__Records provided__:
+-------+

/-! ### setEngine -/

@[simp] theorem setEngine_pending (n : Nat) (v : Engine) : (s.setEngine n v).pending = s.pending := rfl
@[simp] theorem setEngine_freeIdx (n : Nat) (v : Engine) : (s.setEngine n v).freeIdx = s.freeIdx := rfl
@[simp] theorem setEngine_now (n : Nat) (v : Engine) : (s.setEngine n v).now = s.now := rfl
@[simp] theorem setEngine_clockOn (n : Nat) (v : Engine) : (s.setEngine n v).clockOn = s.clockOn := rfl
@[simp] theorem setEngine_regs (n : Nat) (v : Engine) : (s.setEngine n v).regs = s.regs := rfl
@[simp] theorem setEngine_inforce (n : Nat) (v : Engine) : (s.setEngine n v).inforce = s.inforce := rfl
@[simp] theorem setEngine_live (n : Nat) (v : Engine) : (s.setEngine n v).live = s.live := rfl
@[simp] theorem setEngine_ctr (n : Nat) (v : Engine) : (s.setEngine n v).ctr = s.ctr := rfl
@[simp] theorem setEngine_latch (n : Nat) (v : Engine) : (s.setEngine n v).latch = s.latch := rfl
@[simp] theorem setEngine_bus (n : Nat) (v : Engine) : (s.setEngine n v).bus = s.bus := rfl
@[simp] theorem setEngine_flash (n : Nat) (v : Engine) : (s.setEngine n v).flash = s.flash := rfl
@[simp] theorem setEngine_pwr (n : Nat) (v : Engine) : (s.setEngine n v).pwr = s.pwr := rfl
@[simp] theorem setEngine_boot (n : Nat) (v : Engine) : (s.setEngine n v).boot = s.boot := rfl
@[simp] theorem setEngine_upd (n : Nat) (v : Engine) : (s.setEngine n v).upd = s.upd := rfl
@[simp] theorem setEngine_run (n : Nat) (v : Engine) : (s.setEngine n v).run = s.run := rfl
@[simp] theorem setEngine_portPolicy (n : Nat) (v : Engine) : (s.setEngine n v).portPolicy = s.portPolicy := rfl
@[simp] theorem setEngine_channelPolicy (n : Nat) (v : Engine) : (s.setEngine n v).channelPolicy = s.channelPolicy := rfl
@[simp] theorem setEngine_devNumber (n : Nat) (v : Engine) : (s.setEngine n v).devNumber = s.devNumber := rfl
@[simp] theorem setEngine_lanes (n : Nat) (v : Engine) : (s.setEngine n v).lanes = s.lanes := rfl
@[simp] theorem setEngine_hostPorts (n : Nat) (v : Engine) : (s.setEngine n v).hostPorts = s.hostPorts := rfl
@[simp] theorem setEngine_linePorts (n : Nat) (v : Engine) : (s.setEngine n v).linePorts = s.linePorts := rfl
@[simp] theorem setEngine_hostOut (n : Nat) (v : Engine) : (s.setEngine n v).hostOut = s.hostOut := rfl
@[simp] theorem setEngine_lineOut (n : Nat) (v : Engine) : (s.setEngine n v).lineOut = s.lineOut := rfl
@[simp] theorem setEngine_pairs (n : Nat) (v : Engine) : (s.setEngine n v).pairs = s.pairs := rfl
@[simp] theorem setEngine_framers (n : Nat) (v : Engine) : (s.setEngine n v).framers = s.framers := rfl
@[simp] theorem setEngine_deskew (n : Nat) (v : Engine) : (s.setEngine n v).deskew = s.deskew := rfl
@[simp] theorem setEngine_circuits (n : Nat) (v : Engine) : (s.setEngine n v).circuits = s.circuits := rfl
@[simp] theorem setEngine_poolFree (n : Nat) (v : Engine) : (s.setEngine n v).poolFree = s.poolFree := rfl
@[simp] theorem setEngine_frames (n : Nat) (v : Engine) : (s.setEngine n v).frames = s.frames := rfl
@[simp] theorem setEngine_nextFrame (n : Nat) (v : Engine) : (s.setEngine n v).nextFrame = s.nextFrame := rfl
@[simp] theorem setEngine_encSeq (n : Nat) (v : Engine) : (s.setEngine n v).encSeq = s.encSeq := rfl
@[simp] theorem setEngine_decSeq (n : Nat) (v : Engine) : (s.setEngine n v).decSeq = s.decSeq := rfl
@[simp] theorem setEngine_cls (n : Nat) (v : Engine) : (s.setEngine n v).cls = s.cls := rfl
@[simp] theorem setEngine_polders (n : Nat) (v : Engine) : (s.setEngine n v).polders = s.polders := rfl
@[simp] theorem setEngine_counts (n : Nat) (v : Engine) : (s.setEngine n v).counts = s.counts := rfl
@[simp] theorem setEngine_pldAcc (n : Nat) (v : Engine) : (s.setEngine n v).pldAcc = s.pldAcc := rfl
@[simp] theorem setEngine_arbMax (n : Nat) (v : Engine) : (s.setEngine n v).arbMax = s.arbMax := rfl
@[simp] theorem setEngine_lkp (n : Nat) (v : Engine) : (s.setEngine n v).lkp = s.lkp := rfl
@[simp] theorem setEngine_chn (n : Nat) (v : Engine) : (s.setEngine n v).chn = s.chn := rfl
@[simp] theorem setEngine_cph (n : Nat) (v : Engine) : (s.setEngine n v).cph = s.cph := rfl
@[simp] theorem setEngine_key (n : Nat) (v : Engine) : (s.setEngine n v).key = s.key := rfl
@[simp] theorem setEngine_lev (n : Nat) (v : Engine) : (s.setEngine n v).lev = s.lev := rfl
@[simp] theorem setEngine_tim (n : Nat) (v : Engine) : (s.setEngine n v).tim = s.tim := rfl
@[simp] theorem setEngine_hbm (n : Nat) (v : Engine) : (s.setEngine n v).hbm = s.hbm := rfl
@[simp] theorem setEngine_evt (n : Nat) (v : Engine) : (s.setEngine n v).evt = s.evt := rfl
@[simp] theorem setEngine_wrd (n : Nat) (v : Engine) : (s.setEngine n v).wrd = s.wrd := rfl
@[simp] theorem setEngine_pp (n : Nat) (v : Engine) : (s.setEngine n v).pp = s.pp := rfl
@[simp] theorem setEngine_pmu (n : Nat) (v : Engine) : (s.setEngine n v).pmu = s.pmu := rfl
@[simp] theorem setEngine_pcie (n : Nat) (v : Engine) : (s.setEngine n v).pcie = s.pcie := rfl
@[simp] theorem setEngine_mbxPcie (n : Nat) (v : Engine) : (s.setEngine n v).mbxPcie = s.mbxPcie := rfl
@[simp] theorem setEngine_mbxI2c (n : Nat) (v : Engine) : (s.setEngine n v).mbxI2c = s.mbxI2c := rfl
@[simp] theorem setEngine_stw (n : Nat) (v : Engine) : (s.setEngine n v).stw = s.stw := rfl
@[simp] theorem setEngine_dbg (n : Nat) (v : Engine) : (s.setEngine n v).dbg = s.dbg := rfl

/-! ### setFrame -/

@[simp] theorem setFrame_pending (i : Nat) (f : Frame) : (s.setFrame i f).pending = s.pending := rfl
@[simp] theorem setFrame_freeIdx (i : Nat) (f : Frame) : (s.setFrame i f).freeIdx = s.freeIdx := rfl
@[simp] theorem setFrame_now (i : Nat) (f : Frame) : (s.setFrame i f).now = s.now := rfl
@[simp] theorem setFrame_clockOn (i : Nat) (f : Frame) : (s.setFrame i f).clockOn = s.clockOn := rfl
@[simp] theorem setFrame_regs (i : Nat) (f : Frame) : (s.setFrame i f).regs = s.regs := rfl
@[simp] theorem setFrame_inforce (i : Nat) (f : Frame) : (s.setFrame i f).inforce = s.inforce := rfl
@[simp] theorem setFrame_live (i : Nat) (f : Frame) : (s.setFrame i f).live = s.live := rfl
@[simp] theorem setFrame_ctr (i : Nat) (f : Frame) : (s.setFrame i f).ctr = s.ctr := rfl
@[simp] theorem setFrame_latch (i : Nat) (f : Frame) : (s.setFrame i f).latch = s.latch := rfl
@[simp] theorem setFrame_bus (i : Nat) (f : Frame) : (s.setFrame i f).bus = s.bus := rfl
@[simp] theorem setFrame_flash (i : Nat) (f : Frame) : (s.setFrame i f).flash = s.flash := rfl
@[simp] theorem setFrame_pwr (i : Nat) (f : Frame) : (s.setFrame i f).pwr = s.pwr := rfl
@[simp] theorem setFrame_boot (i : Nat) (f : Frame) : (s.setFrame i f).boot = s.boot := rfl
@[simp] theorem setFrame_upd (i : Nat) (f : Frame) : (s.setFrame i f).upd = s.upd := rfl
@[simp] theorem setFrame_run (i : Nat) (f : Frame) : (s.setFrame i f).run = s.run := rfl
@[simp] theorem setFrame_portPolicy (i : Nat) (f : Frame) : (s.setFrame i f).portPolicy = s.portPolicy := rfl
@[simp] theorem setFrame_channelPolicy (i : Nat) (f : Frame) : (s.setFrame i f).channelPolicy = s.channelPolicy := rfl
@[simp] theorem setFrame_devNumber (i : Nat) (f : Frame) : (s.setFrame i f).devNumber = s.devNumber := rfl
@[simp] theorem setFrame_lanes (i : Nat) (f : Frame) : (s.setFrame i f).lanes = s.lanes := rfl
@[simp] theorem setFrame_hostPorts (i : Nat) (f : Frame) : (s.setFrame i f).hostPorts = s.hostPorts := rfl
@[simp] theorem setFrame_linePorts (i : Nat) (f : Frame) : (s.setFrame i f).linePorts = s.linePorts := rfl
@[simp] theorem setFrame_hostOut (i : Nat) (f : Frame) : (s.setFrame i f).hostOut = s.hostOut := rfl
@[simp] theorem setFrame_lineOut (i : Nat) (f : Frame) : (s.setFrame i f).lineOut = s.lineOut := rfl
@[simp] theorem setFrame_pairs (i : Nat) (f : Frame) : (s.setFrame i f).pairs = s.pairs := rfl
@[simp] theorem setFrame_framers (i : Nat) (f : Frame) : (s.setFrame i f).framers = s.framers := rfl
@[simp] theorem setFrame_deskew (i : Nat) (f : Frame) : (s.setFrame i f).deskew = s.deskew := rfl
@[simp] theorem setFrame_circuits (i : Nat) (f : Frame) : (s.setFrame i f).circuits = s.circuits := rfl
@[simp] theorem setFrame_poolFree (i : Nat) (f : Frame) : (s.setFrame i f).poolFree = s.poolFree := rfl
@[simp] theorem setFrame_nextFrame (i : Nat) (f : Frame) : (s.setFrame i f).nextFrame = s.nextFrame := rfl
@[simp] theorem setFrame_encSeq (i : Nat) (f : Frame) : (s.setFrame i f).encSeq = s.encSeq := rfl
@[simp] theorem setFrame_decSeq (i : Nat) (f : Frame) : (s.setFrame i f).decSeq = s.decSeq := rfl
@[simp] theorem setFrame_cls (i : Nat) (f : Frame) : (s.setFrame i f).cls = s.cls := rfl
@[simp] theorem setFrame_polders (i : Nat) (f : Frame) : (s.setFrame i f).polders = s.polders := rfl
@[simp] theorem setFrame_engines (i : Nat) (f : Frame) : (s.setFrame i f).engines = s.engines := rfl
@[simp] theorem setFrame_counts (i : Nat) (f : Frame) : (s.setFrame i f).counts = s.counts := rfl
@[simp] theorem setFrame_pldAcc (i : Nat) (f : Frame) : (s.setFrame i f).pldAcc = s.pldAcc := rfl
@[simp] theorem setFrame_arbMax (i : Nat) (f : Frame) : (s.setFrame i f).arbMax = s.arbMax := rfl
@[simp] theorem setFrame_lkp (i : Nat) (f : Frame) : (s.setFrame i f).lkp = s.lkp := rfl
@[simp] theorem setFrame_chn (i : Nat) (f : Frame) : (s.setFrame i f).chn = s.chn := rfl
@[simp] theorem setFrame_cph (i : Nat) (f : Frame) : (s.setFrame i f).cph = s.cph := rfl
@[simp] theorem setFrame_key (i : Nat) (f : Frame) : (s.setFrame i f).key = s.key := rfl
@[simp] theorem setFrame_lev (i : Nat) (f : Frame) : (s.setFrame i f).lev = s.lev := rfl
@[simp] theorem setFrame_tim (i : Nat) (f : Frame) : (s.setFrame i f).tim = s.tim := rfl
@[simp] theorem setFrame_hbm (i : Nat) (f : Frame) : (s.setFrame i f).hbm = s.hbm := rfl
@[simp] theorem setFrame_evt (i : Nat) (f : Frame) : (s.setFrame i f).evt = s.evt := rfl
@[simp] theorem setFrame_wrd (i : Nat) (f : Frame) : (s.setFrame i f).wrd = s.wrd := rfl
@[simp] theorem setFrame_pp (i : Nat) (f : Frame) : (s.setFrame i f).pp = s.pp := rfl
@[simp] theorem setFrame_pmu (i : Nat) (f : Frame) : (s.setFrame i f).pmu = s.pmu := rfl
@[simp] theorem setFrame_pcie (i : Nat) (f : Frame) : (s.setFrame i f).pcie = s.pcie := rfl
@[simp] theorem setFrame_mbxPcie (i : Nat) (f : Frame) : (s.setFrame i f).mbxPcie = s.mbxPcie := rfl
@[simp] theorem setFrame_mbxI2c (i : Nat) (f : Frame) : (s.setFrame i f).mbxI2c = s.mbxI2c := rfl
@[simp] theorem setFrame_stw (i : Nat) (f : Frame) : (s.setFrame i f).stw = s.stw := rfl
@[simp] theorem setFrame_dbg (i : Nat) (f : Frame) : (s.setFrame i f).dbg = s.dbg := rfl
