theorem witness_LanesLeaveActiveAndCarryBlocks_1 : ((lanes .active).lane 0).stage = .active := by decide

theorem witness_LanesLeaveActiveAndCarryBlocks_2 : ((lanes .active).lane 32).stage = .active := by decide

theorem witness_LanesLeaveActiveAndCarryBlocks_3 : ((lanes .active).lane 32).stage = .active := by decide

theorem witness_LanesLeaveActiveAndCarryBlocks_4 : ((lanes .active).lane 0).stage = .active := by decide

theorem witness_LanesLeaveActiveAndCarryBlocks_5 : ((lanes .lock).lane 32).stage ≠ .doze ∧ (lanes .lock).sideRef 32 = true := by decide

theorem witness_LanesLeaveActiveAndCarryBlocks_6 : ((lanes .train).framerLanes 0).Nodup ∧ 32 ∈ (lanes .train).framerLanes 0 ∧ (lanes .train).laneSends 32 = true := by decide

theorem witness_LanesLeaveActiveAndCarryBlocks_7 : queued.framerOf 32 = some 0 ∧ queued.laneSends 32 = true ∧ queued.pattern 32 = 0 ∧ queued.nearLoop 32 = false ∧ (queued.lane 32).tx.queue.head? = some (5, []) ∧ (queued.lane 32).tx.run < 48 := by decide

set_option maxRecDepth 100000 in
theorem witness_LanesLeaveActiveAndCarryBlocks_8 : (let s := lanes .lock
    let m := Marker.make 0 5 8 0
    let n := s.lane 32
    let syms := (Pam4.ofWord m).map (fun x => BitVec.ofNat 2 (Pam4.swap n.rxInvert x))
    let d := (Pam4.destuff (syms.map (fun x => Pam4.swap n.rxInvert x.toNat)) n.rx.level n.rx.run (decide (n.rx.run = 48))).1
    s.coded 32 = true ∧ s.nearLoop 32 = false ∧ s.pattern 32 ≠ 1 ∧ s.pattern 32 ≠ 2 ∧ n.rx.expect = none ∧
      Pam4.hunt Marker.valid ((n.rx.symbols ++ d.map (fun x => BitVec.ofNat 2 x)).map (fun x => x.toNat)) = some (m, [])) := by decide

theorem witness_LanesLeaveActiveAndCarryBlocks_9 : (slipped.coded 32 = true) ∧ (slipped.lane 32).wordLock = true := by decide

theorem witness_LaneRegistersAndReads_1 : (open0 (lanes .doze)).allows .pf0 (Reg.lane 0 + 0x10) = true ∧ (open0 (lanes .doze)).laneRuns 0 = false ∧ (0 : Word).getLsbD 8 = false := by decide

theorem witness_LaneRegistersAndReads_2 : (open0 (lanes .doze)).allows .pf0 (Reg.lane 65 + 0x10) = true ∧ (open0 (lanes .doze)).laneRuns 65 = false ∧ (16 : Word).getLsbD 8 = false := by decide

theorem witness_LaneRegistersAndReads_3 : (open0 (lanes .active)).allows .pf0 (Reg.lane 0 + 0x10) = true ∧ (open0 (lanes .active)).laneRuns 0 = true ∧ (16 : Word).getLsbD 8 = false := by decide

theorem witness_LaneRegistersAndReads_4 : (open0 (lanes .doze)).allows .pf0 (Reg.lane 65 + 0x10) = true := by decide

theorem witness_LaneRegistersAndReads_5 : (open0 run0).reaches .pf0 (Reg.lane 65 + 4) = true ∧ (open0 run0).answers (Reg.lane 65 + 4) = true := by decide

theorem witness_LaneRegistersAndReads_6 : (open0 (lanes .doze)).reaches .pf0 (Reg.lane 32 + 0x34) = true ∧ (open0 (lanes .doze)).answers (Reg.lane 32 + 0x34) = true ∧ (open0 (lanes .doze)).laneTrunk 32 = true := by decide

theorem witness_TimeBasesApply : (open0 run0).allows .pf0 (State.baseReg 7 + 0x14) = true := by decide

theorem witness_TimeSnapshotsAndQueues_1 : (open0 run0).allows .pf0 Reg.timSnap = true := by decide

theorem witness_TimeSnapshotsAndQueues_2 : (open0 run0).allows .pf0 Reg.timTsqPop = true := by decide

theorem witness_TimeSnapshotsAndQueues_3 : (open0 run0).allows .pf0 (Reg.timCap + 0x40 * 1 + 8) = true := by decide

theorem witness_PulsesAndLaneCalibration_1 : (open0 run0).allows .pf0 (State.pulseReg 3) = true ∧ (open0 run0).pulseOn 3 = false := by decide

theorem witness_PulsesAndLaneCalibration_2 : ((lanes .lock).lane 32).stage = .lock := by decide

theorem witness_CountersCleared_1 : (open0 run0).allows .pf0 Reg.timControl = true ∧ (open0 run0).allows .pf0 Reg.lkpControl = true ∧ (open0 run0).allows .pf0 Reg.evtControl = true ∧ (open0 run0).allows .pf0 (Reg.polder 31 + 0x14) = true ∧ (open0 run0).allows .pf0 (Reg.port true 31 + 8) = true := by decide

theorem witness_CountersCleared_2 : (open0 run0).allows .pf0 Reg.cphControl = true := by decide

theorem witness_CountersCleared_3 : (open0 run0).allows .pf0 (Reg.framer 33 + 0x08) = true := by decide

theorem witness_FramesArrive_1 : etherUp.clockOn = true ∧ etherUp.portLanes false 0 ≠ [] ∧ (∀ l ∈ etherUp.portLanes false 0, (etherUp.lane l).stage = .active) ∧
    etherUp.isEther false 0 = true ∧ (etherUp.port false 0).pcsLock = true ∧ etherUp.portLooped false 0 = false := by decide

theorem witness_FramesArrive_2 : trunkUp.clockOn = true ∧ trunkUp.portLanes true 0 ≠ [] ∧ (∀ l ∈ trunkUp.portLanes true 0, (trunkUp.lane l).stage = .active) ∧
    (trunkUp.pair 0).mode = .trunk ∧ (trunkUp.framer 0).sync = .sync ∧
    (let b : Bytes := 0 :: 16 :: 16 :: zeros 19
     22 ≤ b.length ∧ Ndoath.size b = b.length ∧ 16 ≤ Ndoath.len b ∧ Ndoath.typ b = 1) := by decide

theorem witness_FramesArrive_3 : (trunkUp.framer 0).passed = [(false, 0, 0 :: 16 :: 16 :: zeros 19)] ∧ Ndoath.typ (0 :: 16 :: 16 :: zeros 19) = 1 ∧ (trunkUp.pair 0).mode = .trunk := by decide

theorem witness_FramesArrive_4 : ∃ l ∈ (lanes .lock).portLanes true 0, ((lanes .lock).lane l).stage ≠ .active := by decide

theorem witness_ReceptionEnds_1 : ∃ f, (arriving0 64).frame 0 = some f ∧ f.receiving = true := by decide

theorem witness_ReceptionEnds_2 : ∀ f, run0.frame 7 = some f → f.receiving = false := by decide

theorem witness_PortsFollowTheirConditions : (open0 etherUp).allows .pf0 (Reg.port false 0 + 0x08) = true ∧ (open0 etherUp).hidden (Reg.port false 0 + 0x08) = false ∧ (open0 etherUp).portRuns false 0 = true := by decide

theorem witness_HalfwordsLatch_1 : (open0 run0).reaches .pf0 Reg.timCtr = true ∧ (open0 run0).answers Reg.timCtr = true ∧ (open0 run0).pairValue Reg.timCtr = some 0 := by decide

theorem witness_HalfwordsLatch_2 : (open0 etherUp).reaches .pf0 0x0400044 = true ∧ (open0 etherUp).answers 0x0400044 = true ∧ (open0 etherUp).hidden 0x0400040 = false := by decide

theorem witness_TrunkDelineation_1 : (framing .hunt 0 (zeros 6)).framerUsed 0 = true ∧ ((framing .hunt 0 (zeros 6)).framer 0).sync ≠ .stopped ∧ ((framing .hunt 0 (zeros 6)).framer 0).force = false ∧ ((framing .hunt 0 (zeros 6)).framer 0).off + 6 ≤ ((framing .hunt 0 (zeros 6)).framer 0).rx.length + 0 := by decide

theorem witness_TrunkDelineation_2 : forced.framerUsed 0 = true ∧ (forced.framer 0).force = true ∧ (forced.framer 0).sync = .presync ∧ (forced.framer 0).off ≤ (forced.framer 0).rx.length := by decide

theorem witness_TrunkDelineation_3 : (framing .stopped 0 []).framerUsed 0 = true ∧ ((framing .stopped 0 []).framer 0).sync = .stopped := by decide

theorem witness_TrunkDelineation_4 : (framing .sync 6 (zeros 6)).framerUsed 0 = true ∧ ((framing .sync 6 (zeros 6)).framer 0).sync ≠ .stopped ∧ ((framing .sync 6 (zeros 6)).framer 0).force = false ∧ ((framing .sync 6 (zeros 6)).framer 0).rx.length + 0 < ((framing .sync 6 (zeros 6)).framer 0).off + 6 := by decide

+-------+

__Exercise details__:
Using the data above, transcribe the lines that run from the line with "f).devNumber = s.devNumber := rfl" to the line with "f).lineOut = s.lineOut := rfl", both ends kept, and output nothing else.

__Answer area__:
@[simp] theorem setFrame_devNumber (i : Nat) (f : Frame) : (s.setFrame i f).devNumber = s.devNumber := rfl
@[simp] theorem setFrame_lanes (i : Nat) (f : Frame) : (s.setFrame i f).lanes = s.lanes := rfl
@[simp] theorem setFrame_hostPorts (i : Nat) (f : Frame) : (s.setFrame i f).hostPorts = s.hostPorts := rfl
@[simp] theorem setFrame_linePorts (i : Nat) (f : Frame) : (s.setFrame i f).linePorts = s.linePorts := rfl
@[simp] theorem setFrame_hostOut (i : Nat) (f : Frame) : (s.setFrame i f).hostOut = s.hostOut := rfl
@[simp] theorem setFrame_lineOut (i : Nat) (f : Frame) : (s.setFrame i f).lineOut = s.lineOut := rfl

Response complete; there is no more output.